The silence then is better understood as a recognition of the new reality that Iran will press its newfound advantage over the world's most important chokepoint. With its economy devastated by war and sanctions, Iran cannot ignore the leverage it derives from controlling the world's most important energy chokepoint.
Iran knows it needs Oman’s cooperation to give any fee arrangement credibility. Oman knows it can de-escalate by making sure those fees never harden into an arrangement that is permanent or that looks like a toll. Caught between these two competing positions, silence begins to look like the most rational response.

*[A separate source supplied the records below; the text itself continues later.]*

-- ==== Sys2Proof/Certificates/Slice0/Obligations.lean ====
section
/-! DEFINITION. The statements for the provers. `Rn` is a numbered rule of spec/, `Dn` a decision of
spec/92_eei_decisions.md, "log n" the file notes/assumptions/n.md. A state carries its configuration, so every statement
holds for every value of the parameters of R7. -/

open Sys2Proof Sys2Proof.Machine

/-! ### Encodings -/

/-- R73, R75: decoding the word of a well-formed operation gives it back, every operand at every value. The stimulus word
is the spec's own framing (D20). -/
def Obligations.DecodeInvertsEncode : Prop :=
  ∀ (pause : Byte) (i : Instr), i.wellFormed pause = true → decode pause (encode pause i) = .ok i

/-- R73, R75: a word that decodes is the word of a well-formed operation, and no bit of it is dropped (D20). -/
def Obligations.EncodeInvertsDecode : Prop :=
  ∀ (pause : Byte) (w : StimWord) (i : Instr),
    decode pause w = .ok i → encode pause i = w ∧ i.wellFormed pause = true

/-- R73: the words that are not a stimulus are exactly those that break a "must be" or whose `OP` is 0xB to 0xF (D20). -/
def Obligations.RefusedWordsAreThoseOfFormatS : Prop :=
  ∀ (pause : Byte) (w : StimWord),
    (∃ why, decode pause w = .error why) ↔
      let op := (w.extractLsb' 12 4).toNat
      let sel := (w.extractLsb' 8 4).toNat
      let data := (w.extractLsb' 0 8).toNat
      11 ≤ op ∨ ((op = 0 ∨ op = 2 ∨ op = 4) ∧ data ≠ 0) ∨ ((op = 6 ∨ op = 7) ∧ sel ≠ 0) ∨
        (op = 9 ∧ (2 ≤ sel ∨ data ≠ 0)) ∨ (op = 10 ∧ (sel ≠ 0 ∨ data ≠ 0))

/-- R75: a word that decodes to an operation matches the mask and match of that operation's row (D20). -/
def Obligations.DecodedWordLiesInItsRow : Prop :=
  ∀ (pause : Byte) (w : StimWord) (i : Instr),
    decode pause w = .ok i → w &&& (tableRow pause i).2 = (tableRow pause i).1

/-- R75: a word that matches a row decodes to an operation of that row; the pause row is taken before the `KEYDOWN` row
(D20). -/
def Obligations.WordInARowDecodesToThatRow : Prop :=
  ∀ (pause : Byte) (w : StimWord) (j : Instr),
    w &&& (tableRow pause j).2 = (tableRow pause j).1 →
    (∀ c, j = .keydown c → w.extractLsb' 0 8 ≠ pause) →
    ∃ i, decode pause w = .ok i ∧ tableRow pause i = tableRow pause j

/-- R74: the worked encodings that need no sentinel decode to the operations they are written for. -/
def Obligations.WorkedEncodingsDecode : Prop :=
  ∀ pause : Byte,
    decode pause 0x0000 = .ok .rd8A ∧ decode pause 0x0200 = .ok .rd8C ∧ decode pause 0x114C = .ok (.wr8B 0x4C) ∧
    decode pause 0x1399 = .ok (.modeset 0x19) ∧ decode pause 0x130F = .ok (.bitset 0 7) ∧
    decode pause 0x1302 = .ok (.bitclr 0 1) ∧ decode pause 0x2000 = .ok (.rd16 .a) ∧
    decode pause 0x5101 = .ok (.wr32 .b 0x01) ∧ decode pause 0x70C8 = .ok (.keyup 0xC8) ∧
    decode pause 0x8155 = .ok (.qpush 1 0x55) ∧ decode pause 0x9000 = .ok (.bind .timer) ∧
    decode pause 0x9100 = .ok (.bind .irq) ∧ decode pause 0xA000 = .ok .snapshot ∧
    decode pause 0x0400 = .ok (.rd8OtherLow 0)

/-! ### The step -/

/-- Log 1: with no key event half done, a step runs the operation that the next stimulus word decodes to, on the state in
which that word is no longer waiting. -/
def Obligations.StepRunsTheDecodedOperation : Prop :=
  ∀ (s : State) (w : StimWord) (ws : List StimWord) (i : Instr),
    s.pending = [] → s.stimuli = w :: ws → decode s.cfg.pauseCode w = .ok i →
    step s = exec i { s with stimuli := ws }

/-- R14 and R73, log 1: with nothing to invoke a step changes nothing; a word that is not a stimulus is refused by
name. -/
def Obligations.StepWithNothingToRun : Prop :=
  ∀ s : State, s.pending = [] →
    (s.stimuli = [] → step s = .next s) ∧
    ∀ w ws why, s.stimuli = w :: ws → decode s.cfg.pauseCode w = .error why →
      step s = .refused (.notAStimulus why w)

/-- R51 (D17), log 2, log 22: between two pushes of a key event, where the schedule gives the point to another agent and
its operation is waiting, that operation runs and the rest of the key event stays pending. -/
def Obligations.StepRunsAnotherAgentBetweenPushes : Prop :=
  ∀ (s : State) (cs : List Bool) (w : StimWord) (ws : List StimWord) (i : Instr),
    s.pending ≠ [] → s.schedule = true :: cs → s.stimuli = w :: ws →
    decode s.cfg.pauseCode w = .ok i → agentOf i ≠ .input →
    step s = exec i { s with stimuli := ws, schedule := cs }

/-- R51 (D17), log 2: else the input agent goes on. It makes at least one push, in order, and stops before its last only
where the schedule gives the point to another agent. -/
def Obligations.StepGoesOnWithTheKeyEvent : Prop :=
  ∀ s : State, s.ready = true → s.pending ≠ [] →
    (s.schedule.head? ≠ some true ∨ ¬ OtherAgentWaits s) →
    ∃ k, 1 ≤ k ∧ k ≤ s.pending.length ∧
      step s = .next { pushEach (s.pending.take k) s with
        pending := s.pending.drop k, schedule := s.schedule.drop k, result := .none } ∧
      (k < s.pending.length → s.schedule[k]? = some true) ∧
      ∀ j, 1 ≤ j → j < k → s.schedule[j]? ≠ some true

/-- Log 1: the state in which one instruction is placed runs exactly it at the next step. -/
def Obligations.PlacedWordRunsNext : Prop :=
  ∀ (s : State) (w : Nat) (i : Instr), w < 2 ^ 16 → decode s.cfg.pauseCode (BitVec.ofNat 16 w) = .ok i →
    step (s.withFetchWord 16 w) = exec i { (if agentOf i = .host then s else s.wired) with pending := [] }

/-! ### Completion and the wiring precondition -/

/-- R98, R11: with both collaborators bound every operation completes, whatever its operands and the state. -/
def Obligations.EveryOperationCompletesWhenWired : Prop :=
  ∀ (i : Instr) (s : State), s.ready = true → ∃ t, exec i s = .next t ∧ t.ready = true ∧ t.cfg = s.cfg

/-- R152 (D19, log 12): before the block is wired its bus and input operations are refused by name, and the host's
operations complete. -/
def Obligations.UnwiredOperationsAreRefused : Prop :=
  ∀ (i : Instr) (s : State), s.ready = false →
    (agentOf i ≠ .host → exec i s = .refused .unwired) ∧ (agentOf i = .host → ∃ t, exec i s = .next t)

/-! ### Register File: reads -/

/-- R82: a read of the control port returns the control byte as last written, all eight bits, and changes nothing. -/
def Obligations.ControlPortReadEchoes : Prop :=
  ∀ (pause : Byte) (s : State), s.ready = true →
    decode pause 0x0100 = .ok .rd8B ∧ exec .rd8B s = .next { s with result := .byte s.portB } ∧
    (∀ v t, exec (.wr8B v) s = .next t → t.ready = true ∧ exec .rd8B t = .next { t with result := .byte v }) ∧
    ∀ c : Config, (State.ofConfig c).portB = c.portBReset
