/-- Settles O11: staging leaves nothing pending, so the step runs the staged word, and wiring leaves the stimuli. -/
theorem placedWordRunsNext : Obligations.PlacedWordRunsNext := by
  intro s w i hw hdecode
  rw [State.withFetchWord, Nat.mod_eq_of_lt hw, stage_of_decode hdecode]
  split <;> exact stepRunsTheDecodedOperation _ _ s.stimuli i rfl rfl hdecode

/-! ### Reads between the pushes of a key event -/

/-- What the outside has waiting: the pushes of the current key event, the choices at its points, and the stimuli. -/
structure AgentsWait (ps : List Entry) (cs : List Bool) (ws : List StimWord) (s : State) : Prop where
  pending : s.pending = ps
  schedule : s.schedule = cs
  stimuli : s.stimuli = ws

/-- The byte before the read cursor, which a read of the empty queue falls back to (R112). -/
def FallsBackTo (b : Byte) (s : State) : Prop := (slot s.buf (s.rp - 1)).data = b

section

variable {s t : State} {p q : Entry} {ps es : List Entry} {cs : List Bool} {ws : List StimWord} {b : Byte}

theorem AgentsWait.read (h : AgentsWait ps cs ws s) (hexec : exec .rd8A s = .next t) : AgentsWait ps cs ws t := by
  obtain ⟨u, r, e, rfl⟩ := exec_busEffect rfl hexec
  obtain ⟨-, -, -, -, -, hstimuli, hpending, hschedule⟩ := e.fixed
  exact ⟨hpending.trans h.pending, hschedule.trans h.schedule, hstimuli.trans h.stimuli⟩

theorem QueueHolds.front (h : QueueHolds (p :: es) s) : slot s.buf s.rp = p := by
  have hlen : s.len ≠ 0 := by simp [h.len_eq]
  have hcontents := h.contents
  rw [queueContents_qRead hlen] at hcontents
  exact (List.cons.inj hcontents).1

/-- A dequeue leaves the entry it delivered straight before the read cursor. -/
theorem QueueHolds.read_fallsBackTo (h : QueueHolds (p :: es) s) (hexec : exec .rd8A s = .next t) :
    FallsBackTo p.data t := by
  obtain ⟨-, -, -, hentry⟩ := dataPortRead 0 s h.ready
  rw [hentry h.switch (by simp [h.len_eq])] at hexec
  injection hexec with ht
  rw [← ht, ← h.front]
  simp [FallsBackTo]

/-- A read of the empty queue returns the fallback byte and leaves the queue empty (R112 (b)). -/
theorem QueueHolds.read_empty (h : QueueHolds [] s) (hback : FallsBackTo b s) :
    ∃ t, exec .rd8A s = .next t ∧ t.result = .byte b ∧ QueueHolds [] t := by
  obtain ⟨-, -, hempty, -⟩ := dataPortRead 0 s h.ready
  exact ⟨_, hempty h.switch h.len_eq, congrArg Result.byte hback, { h with }⟩

theorem decode_dataPortWord (pause : Byte) : decode pause 0x0000 = .ok .rd8A := (workedEncodingsDecode pause).1

/-- Where the schedule gives the point away and a data-port read waits, the step is that read (R51). -/
theorem AgentsWait.step_eq_read (h : AgentsWait (p :: ps) (true :: cs) (0x0000 :: ws) s) :
    step s = exec .rd8A { s with stimuli := ws, schedule := cs } :=
  stepRunsAnotherAgentBetweenPushes s cs 0x0000 ws .rd8A (by simp [h.pending]) h.schedule h.stimuli
    (decode_dataPortWord _) nofun

/-- A data-port read between two pushes takes the front entry, which is then what the queue falls back to. -/
theorem step_read_between (hqueue : QueueHolds (q :: es) s)
    (hwait : AgentsWait (p :: ps) (true :: cs) (0x0000 :: ws) s) :
    ∃ t, step s = .next t ∧ t.result = .byte q.data ∧ QueueHolds es t ∧ FallsBackTo q.data t ∧
      AgentsWait (p :: ps) cs ws t := by
  have hholds : QueueHolds (q :: es) { s with stimuli := ws, schedule := cs } := { hqueue with }
  have hleft : AgentsWait (p :: ps) cs ws { s with stimuli := ws, schedule := cs } := ⟨hwait.pending, rfl, rfl⟩
  obtain ⟨t, hexec, hresult, hrest⟩ := hholds.read
  exact ⟨t, hwait.step_eq_read.trans hexec, hresult, hrest, hholds.read_fallsBackTo hexec, hleft.read hexec⟩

Muscat is not alone in trying to find a win-win. Qatar’s Deputy Prime Minister, speaking from Singapore on Saturday, stated that Doha opposes permanent fees, since “charging fees will always impact the consumer,” but added that a temporary levy (for mine-clearing or other services rendered) was “negotiable.” This follows the logic of Iran’s current proposal: not fees for passage, which are prohibited by international law, but fees for services provided, which are permitted — provided the fees are genuine and not tolls in disguise.
The picture that emerges is of Oman and Qatar trying to find a formula that gives Iran enough to claim victory, gives the U.S. enough to avoid acknowledging that any of its red lines were crossed, and gives the global economy and shipping industry enough confidence to believe the strait is reopened. Against that backdrop, Oman’s studied ambiguity reads less like evasion and more like the neutral posture it has refined over decades, one that is designed to to keep all sides at the table.
The Trump administration is reading Oman’s posture as sympathy for Iran, but this is a fundamental misunderstanding of how the sultanate has always operated. Its record speaks for itself: its back-channels helped produce the 2015 nuclear deal, it brokered the face-saving ceasefire between the Trump administration and Yemen’s Houthi’s last year, and it played a crucial role throughout the years securing the release of American hostages and prisoners in Iran and Yemen.
By threatening to bomb and sanction one of the few U.S. collaborators Iran genuinely trusts, Washington risks eliminating a partner whose help it will need to close whatever deal eventually ends this war.